Set down exactly the lines of the records from the top to the line containing "(R149, R150). -/"; include both.

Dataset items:
______________________________
/-- Warps of a core, by 4 core + slot, with a withheld split or helper: one that would issue but for the allowance (R485). -/
def State.withheldSlots (run : Instr → State → Result) (s : State) (core : Nat) : List Nat :=
  let k := s.core core
  if !k.lanesFree then []
  else (((s.candidates core).filter (fun a => !a.resumes && (match s.warp? core a.slot, s.candInstr core a with
      | some w, some (i, cost) => s.withholds core w cost && !(match s.issFor core a.slot a.who cost with
          | some c => s.fetchedLacks c i
          | none => false) && (match i.exec run { s with issuer := some { core := core, slot := a.slot, who := a.who, cost := cost, stalled := false } } with
          | .next t => (match t.issuer with
            | some x => !x.stalled
            | none => false)
          | _ => true)
      | _, _ => false))).map (fun a => 4 * core + a.slot)).dedup

/-- Withheld warps of a core's current cycle are recorded, beside those that an earlier issue of the cycle has found (R485). -/
def State.noteWithheld (run : Instr → State → Result) (s : State) (core : Nat) : State :=
  { s with withheld := (s.withheld ++ s.withheldSlots run core).dedup }

/-- One issue of a core (R149, R150). -/
def State.issueCore (run : Instr → State → Result) (s : State) (core : Nat) : Option Result :=
  let s := s.noteWithheld run core
  s.tryAll run core (s.tryOrder core)

end Sys2Proof.Machine
end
______________________________
-- EXERCISE OUTPUT --
/-- Warps of a core, by 4 core + slot, with a withheld split or helper: one that would issue but for the allowance (R485). -/
def State.withheldSlots (run : Instr → State → Result) (s : State) (core : Nat) : List Nat :=
  let k := s.core core
  if !k.lanesFree then []
  else (((s.candidates core).filter (fun a => !a.resumes && (match s.warp? core a.slot, s.candInstr core a with
      | some w, some (i, cost) => s.withholds core w cost && !(match s.issFor core a.slot a.who cost with
          | some c => s.fetchedLacks c i
          | none => false) && (match i.exec run { s with issuer := some { core := core, slot := a.slot, who := a.who, cost := cost, stalled := false } } with
          | .next t => (match t.issuer with
            | some x => !x.stalled
            | none => false)
          | _ => true)
      | _, _ => false))).map (fun a => 4 * core + a.slot)).dedup

/-- Withheld warps of a core's current cycle are recorded, beside those that an earlier issue of the cycle has found (R485). -/
def State.noteWithheld (run : Instr → State → Result) (s : State) (core : Nat) : State :=
  { s with withheld := (s.withheld ++ s.withheldSlots run core).dedup }

/-- One issue of a core (R149, R150). -/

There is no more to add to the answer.